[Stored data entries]

/-! ## Warm reset (R353 to R357) -/

/-- A warm reset begins: the fetcher stops, doorbells are dropped and the link goes down. One that comes before its entry has
ended merges into it. -/
def Dev.beginWarm (d : Dev) (kind : Nat) : Dev :=
  if d.sys.warmPending.isSome then d else
  let d := { d with sys := { d.sys with warmPending := some kind, stages := [] } }
  (d.setFlag rHqDevstat 31 false).setReg rHqLink 0

/-- A cold boot has passed stage 0x6, or the boot is a warm one. -/
def Dev.pastStage6 (d : Dev) : Bool := !d.sys.coldBoot || d.sys.ended.contains 6

/-- The registers that a warm reset keeps (R356): the governor's, the boot profile's, those of custody and the references and PLLs
of the stages that do not run again; with their kept fields. -/
def keptRegs : List (Nat × Nat × Nat) :=
  [(rGovCap, 31, 0), (rGovRamp, 31, 0), (rGovBrake, 31, 0), (rGovTherm, 31, 0), (rClkTpll 0, 26, 16), (rClkTpll 1, 26, 16),
   (rBootCfg, 31, 0), (rGlbId, 31, 0), (rClkTbAdj, 31, 0), (rClkTbStat, 31, 31), (rClkTbStat, 29, 29), (rClkRef 0, 31, 31),
   (rClkRef 0, 29, 29), (rClkPll 11, 31, 30), (rClkPll 11, 15, 0), (rClkPll 12, 31, 30), (rClkPll 12, 15, 0),
   (rMemCfg, 20, 16), (rCusStatus, 63, 0), (rCusAtt, 63, 0), (rCusAuthfail, 31, 0), (rCusReplay, 31, 0), (rCusPrin 0, 127, 0),
   (rBootFw, 7, 0), (rBootFw, 15, 14), (rBootFw, 23, 22), (rBootFw, 31, 30), (rBootFw, 39, 38)] ++
  (List.range 8).map fun x => (rMemStk x, 63, 0)

/-- PC_OK of the stacks under test is what it was before the test. -/
def Dev.endTests (d : Dev) : Dev :=
  forL d.sys.testing (fun e (d : Dev) => d.setFld (rMemStk e.1) 31 0 (e.2 - 1)) { d with sys := { d.sys with testing := [] } }

/-- Global sectors whose partition a warm reset ends, or that were dirty. -/
def Dev.dirtyAfterWarm (d : Dev) : Nat :=
  forN 16 (fun p m => if d.partValid p then Nat.lor m (d.sectors p) else m) (d.fld rCusStatus 15 0)

/-- The device as boot resumes at stage 0x6 (R355, R356): partitions, key slots, sessions and everything in flight are gone; rim
contents, training, repairs, custody's other state and the time base stay. -/
def Dev.warmed (d : Dev) (kind : Nat) : Dev :=
  let d := d.endTests.applyHeld
  let z := Dev.reset
  let carve := d.fld rMemCfg 20 16
  let dirty := if carve = d.sys.carve then d.dirtyAfterWarm else 2 ^ 16 - 1
  let regs := (forL keptRegs (fun e (z : Dev) => z.setFld e.1 e.2.1 e.2.2 (d.fld e.1 e.2.1 e.2.2)) z).regs
  let z := { z with
    regs, fresh := d.fresh, rim := d.rim, hostMem := d.hostMem, nextReq := d.nextReq,
    istore := d.istore, fill := d.fill, ls := d.ls, vregs := d.vregs, pregs := d.pregs, aregs := d.aregs, accs := d.accs,
    pds := d.pds, pvs := d.pvs, wds := d.wds, cells := d.cells, dcnt := d.dcnt, rng := d.rng,
    mem := { z.mem with errs := d.mem.errs, repairs := d.mem.repairs, spares := d.mem.spares, flash := d.mem.flash },
    cus := { d.cus with
      principals := d.cus.principals.filter fun (x : Principal) => x.k == 0,
      reports := d.cus.reports.filter fun (r : Report) => decide (16 ≤ r.part),
      slotKeys := [], erasing := [], seals := [] },
    hq := { z.hq with nextSeq := d.hq.nextSeq },
    sys := { z.sys with
      tb := d.sys.tb, tbFrac := d.sys.tbFrac, negStep := d.sys.negStep, inputBad := d.sys.inputBad,
      pwrbrkHigh := d.sys.pwrbrkHigh, perstHigh := d.sys.perstHigh, stages := [6],
      coldBoot := false, bootProfile := d.sys.bootProfile, banks := d.sys.banks, ceilFlash := d.sys.ceilFlash,
      ownerFlash := d.sys.ownerFlash, attFlash := d.sys.attFlash, carve } }
  let z := (z.setFld rCusStatus 15 0 dirty).setFlag rGovStatus 24 d.sys.inputBad
  let z := (z.setFld rBootStatus 63 60 6).setFld rBootStatus 48 46 kind
  z.showStkPc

__WHAT YOU HAVE TO DO__: The records above must be set down again exactly as written.

__WRITTEN SOLUTION__:
/-! ## Warm reset (R353 to R357) -/

/-- A warm reset begins: the fetcher stops, doorbells are dropped and the link goes down. One that comes before its entry has
ended merges into it. -/
def Dev.beginWarm (d : Dev) (kind : Nat) : Dev :=
  if d.sys.warmPending.isSome then d else
  let d := { d with sys := { d.sys with warmPending := some kind, stages := [] } }
  (d.setFlag rHqDevstat 31 false).setReg rHqLink 0

/-- A cold boot has passed stage 0x6, or the boot is a warm one. -/
def Dev.pastStage6 (d : Dev) : Bool := !d.sys.coldBoot || d.sys.ended.contains 6

/-- The registers that a warm reset keeps (R356): the governor's, the boot profile's, those of custody and the references and PLLs
of the stages that do not run again; with their kept fields. -/
def keptRegs : List (Nat × Nat × Nat) :=
  [(rGovCap, 31, 0), (rGovRamp, 31, 0), (rGovBrake, 31, 0), (rGovTherm, 31, 0), (rClkTpll 0, 26, 16), (rClkTpll 1, 26, 16),
   (rBootCfg, 31, 0), (rGlbId, 31, 0), (rClkTbAdj, 31, 0), (rClkTbStat, 31, 31), (rClkTbStat, 29, 29), (rClkRef 0, 31, 31),
   (rClkRef 0, 29, 29), (rClkPll 11, 31, 30), (rClkPll 11, 15, 0), (rClkPll 12, 31, 30), (rClkPll 12, 15, 0),
   (rMemCfg, 20, 16), (rCusStatus, 63, 0), (rCusAtt, 63, 0), (rCusAuthfail, 31, 0), (rCusReplay, 31, 0), (rCusPrin 0, 127, 0),
   (rBootFw, 7, 0), (rBootFw, 15, 14), (rBootFw, 23, 22), (rBootFw, 31, 30), (rBootFw, 39, 38)] ++
  (List.range 8).map fun x => (rMemStk x, 63, 0)

/-- PC_OK of the stacks under test is what it was before the test. -/
def Dev.endTests (d : Dev) : Dev :=
  forL d.sys.testing (fun e (d : Dev) => d.setFld (rMemStk e.1) 31 0 (e.2 - 1)) { d with sys := { d.sys with testing := [] } }

/-- Global sectors whose partition a warm reset ends, or that were dirty. -/
def Dev.dirtyAfterWarm (d : Dev) : Nat :=
  forN 16 (fun p m => if d.partValid p then Nat.lor m (d.sectors p) else m) (d.fld rCusStatus 15 0)

/-- The device as boot resumes at stage 0x6 (R355, R356): partitions, key slots, sessions and everything in flight are gone; rim
contents, training, repairs, custody's other state and the time base stay. -/
def Dev.warmed (d : Dev) (kind : Nat) : Dev :=
  let d := d.endTests.applyHeld
  let z := Dev.reset
  let carve := d.fld rMemCfg 20 16
  let dirty := if carve = d.sys.carve then d.dirtyAfterWarm else 2 ^ 16 - 1
  let regs := (forL keptRegs (fun e (z : Dev) => z.setFld e.1 e.2.1 e.2.2 (d.fld e.1 e.2.1 e.2.2)) z).regs
  let z := { z with
    regs, fresh := d.fresh, rim := d.rim, hostMem := d.hostMem, nextReq := d.nextReq,
    istore := d.istore, fill := d.fill, ls := d.ls, vregs := d.vregs, pregs := d.pregs, aregs := d.aregs, accs := d.accs,
    pds := d.pds, pvs := d.pvs, wds := d.wds, cells := d.cells, dcnt := d.dcnt, rng := d.rng,
    mem := { z.mem with errs := d.mem.errs, repairs := d.mem.repairs, spares := d.mem.spares, flash := d.mem.flash },
    cus := { d.cus with
      principals := d.cus.principals.filter fun (x : Principal) => x.k == 0,
      reports := d.cus.reports.filter fun (r : Report) => decide (16 ≤ r.part),
      slotKeys := [], erasing := [], seals := [] },
    hq := { z.hq with nextSeq := d.hq.nextSeq },
    sys := { z.sys with
      tb := d.sys.tb, tbFrac := d.sys.tbFrac, negStep := d.sys.negStep, inputBad := d.sys.inputBad,
      pwrbrkHigh := d.sys.pwrbrkHigh, perstHigh := d.sys.perstHigh, stages := [6],
      coldBoot := false, bootProfile := d.sys.bootProfile, banks := d.sys.banks, ceilFlash := d.sys.ceilFlash,
      ownerFlash := d.sys.ownerFlash, attFlash := d.sys.attFlash, carve } }
  let z := (z.setFld rCusStatus 15 0 dirty).setFlag rGovStatus 24 d.sys.inputBad
  let z := (z.setFld rBootStatus 63 60 6).setFld rBootStatus 48 46 kind
  z.showStkPc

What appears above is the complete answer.